◆ What you should do: Below are the entries. Transcribe exactly the lines from the one with "V-DEC-7: a leaf" through the one with "nextAnd (exec (.illegalOp8", ends included, and leave out all others.

◆ Records for the task:
-- ==== Sys2Proof/Tests/Slice0.lean ====
section
/-! SUPPORT. The model's own tests: expected results are the spec's worked examples and vectors (spec/95_test_vectors.md), or written out from its encodings. The second half gives every statement with hypotheses a state that meets them. -/

namespace Sys2Proof.Tests

open Sys2Proof Sys2Proof.Machine

/-! ### Helpers -/

/-- A step or an instruction answers a next state with a property. -/
def nextAnd (o : Host.Outcome State Fault Refusal) (f : State → Bool) : Bool :=
  match o with
  | .next t => f t
  | .fault _ => false
  | .refused _ => false

theorem nextAnd_iff {o : Host.Outcome State Fault Refusal} {f : State → Bool} :
    nextAnd o f = true ↔ ∃ t, o = .next t ∧ f t = true := by
  cases o <;> simp [nextAnd]

/-- A memory with cells 0, 1, … written. -/
def cells {α : Type} [DecidableEq α] (xs : List α) : Mem α := Mem.unspecified.writeList 0 xs

/-- The first cells of a memory hold these values. -/
def shows {α : Type} [DecidableEq α] (m : Mem α) (xs : List α) : Bool := (List.range xs.length).map m.read == xs.map some

/-- A narrow build: four symbols, seven nodes. -/
def tiny : Params := ⟨2, 4, 8, 4⟩

/-- The reset state of a build with an input in SYM. -/
def withInput (p : Params) (xs : List Sym) : State :=
  let s := State.resetOf p
  { s with mems := { s.mems with sym := cells xs }, regs := { s.regs with symLen := BitVec.ofNat 32 xs.length } }

/-- The reset state of a build with an entry table. -/
def withEntries (p : Params) (es : List (Sym × Word)) : State :=
  let s := State.resetOf p
  { s with
    mems := { s.mems with esym := cells (es.map (·.1)), ecnt := cells (es.map (·.2)) }
    regs := { s.regs with nEntries := BitVec.ofNat 32 es.length } }

/-- The reset state of a build with nodes, a root and tokens in BIT. -/
def withTree (p : Params) (ns : List (NodeLr × NodeSym)) (root : NodeIx) (bits : List Token) : State :=
  let s := State.resetOf p
  { s with
    mems := { s.mems with
      nodeLr := cells (ns.map (·.1))
      nodeWt := cells (ns.map fun _ => 0)
      nodeSym := cells (ns.map (·.2))
      bit := cells bits }
    regs := { s.regs with root := root, nNodes := BitVec.ofNat 16 ns.length, bitLen := BitVec.ofNat 32 bits.length } }

def leafOf (x : Sym) : NodeLr × NodeSym := (⟨NIL, NIL⟩, ⟨x, true⟩)
def innerOf (l r : NodeIx) : NodeLr × NodeSym := (⟨l, r⟩, ⟨0, false⟩)

/-- The tree of program P2: leaves 0, 1, 2, then 3 = (L1, R2) and 4 = (L0, R3). -/
def threeLeaves (x y z : Sym) : List (NodeLr × NodeSym) := [leafOf x, leafOf y, leafOf z, innerOf 1 2, innerOf 0 3]

/-! ### Well-formedness and encoding -/

theorem test_wellFormed_refuses_illegalRsv_zero : (Instr.illegalRsv 0 1).wellFormed = false := by decide
theorem test_wellFormed_accepts_illegalRsv : (Instr.illegalRsv 1 1).wellFormed = true := by decide

/-! Words written out as RSV (28 bits) and OP (4 bits), 30_encoding.md R100, R102, R103. -/
theorem test_decode_nop : decodeCmd 0b0000000000000000000000000000_0000 = .nop := by decide
theorem test_decode_freq : decodeCmd 0b0000000000000000000000000000_0001 = .freq := by decide
theorem test_decode_build : decodeCmd 0b0000000000000000000000000000_0010 = .build := by decide
theorem test_decode_gentab : decodeCmd 0b0000000000000000000000000000_0011 = .gentab := by decide
theorem test_decode_encode : decodeCmd 0b0000000000000000000000000000_0100 = .encode := by decide
theorem test_decode_decode : decodeCmd 0b0000000000000000000000000000_0101 = .decode := by decide
theorem test_decode_op6 : decodeCmd 0b0000000000000000000000000000_0110 = .illegalOp6 0 := by decide
theorem test_decode_op15 : decodeCmd 0b0000000000000000000000000000_1111 = .illegalOp8 7 := by decide
theorem test_decode_rsv : decodeCmd 0b1000000000000000000000000000_0100 = .illegalRsv 0x8000000 4 := by decide
theorem test_decode_rd : decode (.bus (.read .word 0x18)) = .ok (.rd 0x18) := by decide
theorem test_decode_wr : decode (.bus (.write .word 0x14 4)) = .ok (.wr 0x14 4) := by decide
theorem test_decode_half : decode (.bus (.read .half 0x18)) = .error .subWordAccess := by decide
theorem test_tableWord : decodeTableWord 32 4 = some .encode := by decide

/-- LOAD, CLRST and WAIT of 30_encoding.md R106. -/
theorem test_load_expands :
    expandLine (.load .sym 0 [0x42]) =
      [.access (.write .word 0x34 0x100), .access (.write .word 0x38 0), .access (.write .word 0x3C 0x42)] := by decide
theorem test_clrst_expands : expandLine .clrst = [.access (.write .word 0x18 0x1E)] := by decide

/-- WAIT of 30_encoding.md R106: a read that returns BUSY = 1 goes on waiting, one that returns BUSY = 0 is the last. -/
theorem test_wait_goes_on :
    nextAnd (step { acceptCommand 0 State.reset with pending := hostProgram [.wait 1, .rd (.reg .id)] })
      (fun t => t.rdata = 1 && t.pending = [.wait 0, .access (.read .word 0)]) = true := by decide
theorem test_wait_ends :
    nextAnd (step { State.reset with pending := hostProgram [.wait 1, .rd (.reg .id)] })
      (fun t => t.rdata = 0 && t.pending = [.access (.read .word 0)]) = true := by decide

/-! ### One instruction -/

/-- V-CTL-2. -/
theorem test_nop : nextAnd (exec .nop (acceptCommand 0 State.reset)) (fun t => statusWord t = 0x2) = true := by decide

/-- V-FREQ-5, SYM_W = 2. -/
theorem test_freq_order :
    nextAnd (exec .freq (withInput ⟨2, 8, 8, 4⟩ [3, 0, 3, 1, 3]))
      (fun t => t.regs.nEntries = 3 && shows t.mems.esym [3, 0, 1] && shows t.mems.ecnt [3, 1, 1]) = true := by decide

/-- V-FREQ-3. -/
theorem test_freq_badLength :
    nextAnd (exec .freq { State.reset with regs := { Regs.reset with symLen := 4097 } })
      (fun t => t.regs.errCode = 5 && t.regs.errInfo = 0x1001 && t.regs.nEntries = 0) = true := by decide

/-- V-BUILD-6: the entry order, not the symbol, breaks the tie. -/
theorem test_build_ties :
    nextAnd (exec .build (withEntries .default [(5, 3), (9, 3), (7, 3), (1, 3)]))
      (fun t => readReg t .tree = 0x00070006 && t.mems.nodeLr.read 4 = some ⟨0, 1⟩ && t.mems.nodeLr.read 6 = some ⟨4, 5⟩ &&
        t.mems.nodeWt.read 6 = some 12) = true := by decide

/-- V-BUILD-10. -/
theorem test_build_overflow :
    nextAnd (exec .build (withEntries .default [(0x41, 0xFFFFFFFF), (0x42, 1)]))
      (fun t => t.regs.errCode = 7 && t.regs.errInfo = 1 && t.regs.root = NIL) = true := by decide

/-- V-GEN-13. -/
theorem test_gentab_codes :
    nextAnd (exec .gentab (withTree .default (threeLeaves 0x78 0x79 0x7A) 4 []))
      (fun t => t.mems.clen.read 0x78 = some 1 && t.mems.clen.read 0x7A = some 2 && t.mems.clen.read 0 = some 0 &&
        t.mems.cbits.read 0x7900 = some 1 && t.mems.cbits.read 0x7901 = some 0) = true := by decide

/-- V-GEN-11: a shared child. -/
theorem test_gentab_sharedChild :
    nextAnd (exec .gentab (withTree .default [leafOf 0x41, innerOf 0 0] 1 []))
      (fun t => t.regs.errCode = 8 && t.regs.errInfo = 0) = true := by decide

/-- V-ENC-12, SYM_W = 1. -/
theorem test_encode_bits :
    nextAnd (exec .encode (withInput ⟨1, 4, 8, 4⟩ [1, 1, 0, 1]))
      (fun t => shows t.mems.bit [1, 1, 0, 1] && t.regs.bitLen = 4 && t.mems.nodeLr.read 2 = some ⟨1, 0⟩) = true := by decide

/-- V-ENC-11, BIT_DEPTH = 3. -/
theorem test_encode_overflow :
    nextAnd (exec .encode (withInput ⟨8, 4, 3, 4⟩ [0x41, 0x41, 0x41, 0x41]))
      (fun t => t.regs.errCode = 9 && t.regs.errInfo = 3 && shows t.mems.bit [0, 0, 0] && t.regs.bitLen = 0) = true := by decide

/-- V-DEC-16. -/
theorem test_decode_walk :
    nextAnd (exec .decode (withTree .default (threeLeaves 0x78 0x79 0x7A) 4 [1, 0, 0, 1, 1]))
      (fun t => t.regs.outLen = 3 && shows t.mems.out [0x79, 0x78, 0x7A]) = true := by decide

/-- V-DEC-7: a leaf root and a `1` token. -/
theorem test_decode_leafOne :
    nextAnd (exec .decode (withTree .default [leafOf 0x41] 0 [0, 1, 0]))
      (fun t => t.regs.errCode = 3 && t.regs.errInfo = 1 && shows t.mems.out [0x41] && t.regs.outLen = 0) = true := by decide

/-- V-CTL-1, V-CTL-3, V-CTL-4. -/
theorem test_illegalOp6 :
    nextAnd (exec (.illegalOp6 0) (acceptCommand 6 State.reset))
      (fun t => statusWord t = 0x00060406 && t.regs.errInfo = 6) = true := by decide
theorem test_illegalOp8 :
    nextAnd (exec (.illegalOp8 7) (acceptCommand 15 State.reset))
      (fun t => statusWord t = 0x000F0406 && t.regs.errInfo = 15) = true := by decide
theorem test_illegalRsv :
    nextAnd (exec (.illegalRsv 1 1) (acceptCommand 0x11 State.reset))
      (fun t => statusWord t = 0x00010406 && t.regs.errInfo = 0x11) = true := by decide

/-- V-ACC-3: a reserved memory. -/
theorem test_rd_reservedMem :
    nextAnd (exec (.rd 0x3C) { State.reset with regs := { Regs.reset with accMem := 12, autoInc := true, accIndex := 5 } })
      (fun t => t.rdata = 0 && t.regs.accErr && t.regs.accIndex = 6) = true := by decide

/-- V-ACC-12: the offset bits [1:0] are ignored. -/
theorem test_rd_tree : nextAnd (exec (.rd 0x33) State.reset) (fun t => t.rdata = 0x0000FFFF) = true := by decide

/-- V-ACC-8. -/
theorem test_wr_nodeSym :
    nextAnd (exec (.wr 0x3C 0x80000141) { State.reset with regs := { Regs.reset with accMem := 7, autoInc := true } })
      (fun t => t.mems.nodeSym.read 0 = some ⟨0x41, true⟩ && t.regs.accIndex = 1) = true := by decide

/-- V-CTL-7: a dropped write. -/
theorem test_wr_dropped :
    nextAnd (exec (.wr 0x20 5) (acceptCommand 1 (withInput .default [0x41, 0x42])))
      (fun t => statusWord t = 0x00010009 && t.regs.symLen = 2) = true := by decide

/-! ### States that meet the statements' hypotheses -/

/-- The invariant's conditions, as one test, for an IDLE state with OUT_LEN 0 and no error. -/
def restsWell (s : State) : Bool :=
  s.params.legal && memOk s.mems.sym s.params.symDepth.toNat (fun x => x.toNat < nsym s.params) &&
    memOk s.mems.bit s.params.bitDepth.toNat (fun t => t ≠ 3) &&
    memOk s.mems.out s.params.outDepth.toNat (fun x => x.toNat < nsym s.params) &&
    memOk s.mems.esym (nMax s.params) (fun x => x.toNat < nsym s.params) && memOk s.mems.ecnt (nMax s.params) (fun _ => true) &&
    memOk s.mems.nodeLr (nodeDepth s.params) (fun _ => true) && memOk s.mems.nodeWt (nodeDepth s.params) (fun _ => true) &&
    memOk s.mems.nodeSym (nodeDepth s.params) (fun n => n.sym.toNat < nsym s.params) && tableOk s.params s.mems &&
    s.regs.outLen = 0 && s.core = .idle && s.regs.errCode = 0 && !s.regs.err && s.regs.errInfo = 0

theorem inv_of_restsWell {s : State} (h : restsWell s = true) : Inv s := by
  simp only [restsWell, Bool.and_eq_true, decide_eq_true_eq, Bool.not_eq_true'] at h
  obtain ⟨⟨⟨⟨⟨⟨⟨⟨⟨⟨⟨⟨⟨⟨h1, h2⟩, h3⟩, h4⟩, h5⟩, h6⟩, h7⟩, h8⟩, h9⟩, h10⟩, h11⟩, h12⟩, h13⟩, h14⟩, h15⟩ := h
  exact ⟨h1, h2, h3, h4, h5, h6, h7, h8, h9, h10, by simp [h11], by simp [h11], by simp [h12], by simp [h13], by simp [h14],
    by simp [h15]⟩

theorem goodTree_of_check {p : Params} {m : Mems} {r : NodeIx} (hr : r ≠ NIL) (h : wfTree p m r = .ok none) : GoodTree p m r :=
  goodTree_iff_tree.mpr ((wfTree_ok_iff_tree hr).mp h)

◆ Solution to the exercise:
/-- V-DEC-7: a leaf root and a `1` token. -/
theorem test_decode_leafOne :
    nextAnd (exec .decode (withTree .default [leafOf 0x41] 0 [0, 1, 0]))
      (fun t => t.regs.errCode = 3 && t.regs.errInfo = 1 && shows t.mems.out [0x41] && t.regs.outLen = 0) = true := by decide

/-- V-CTL-1, V-CTL-3, V-CTL-4. -/
theorem test_illegalOp6 :
    nextAnd (exec (.illegalOp6 0) (acceptCommand 6 State.reset))
      (fun t => statusWord t = 0x00060406 && t.regs.errInfo = 6) = true := by decide
theorem test_illegalOp8 :
    nextAnd (exec (.illegalOp8 7) (acceptCommand 15 State.reset))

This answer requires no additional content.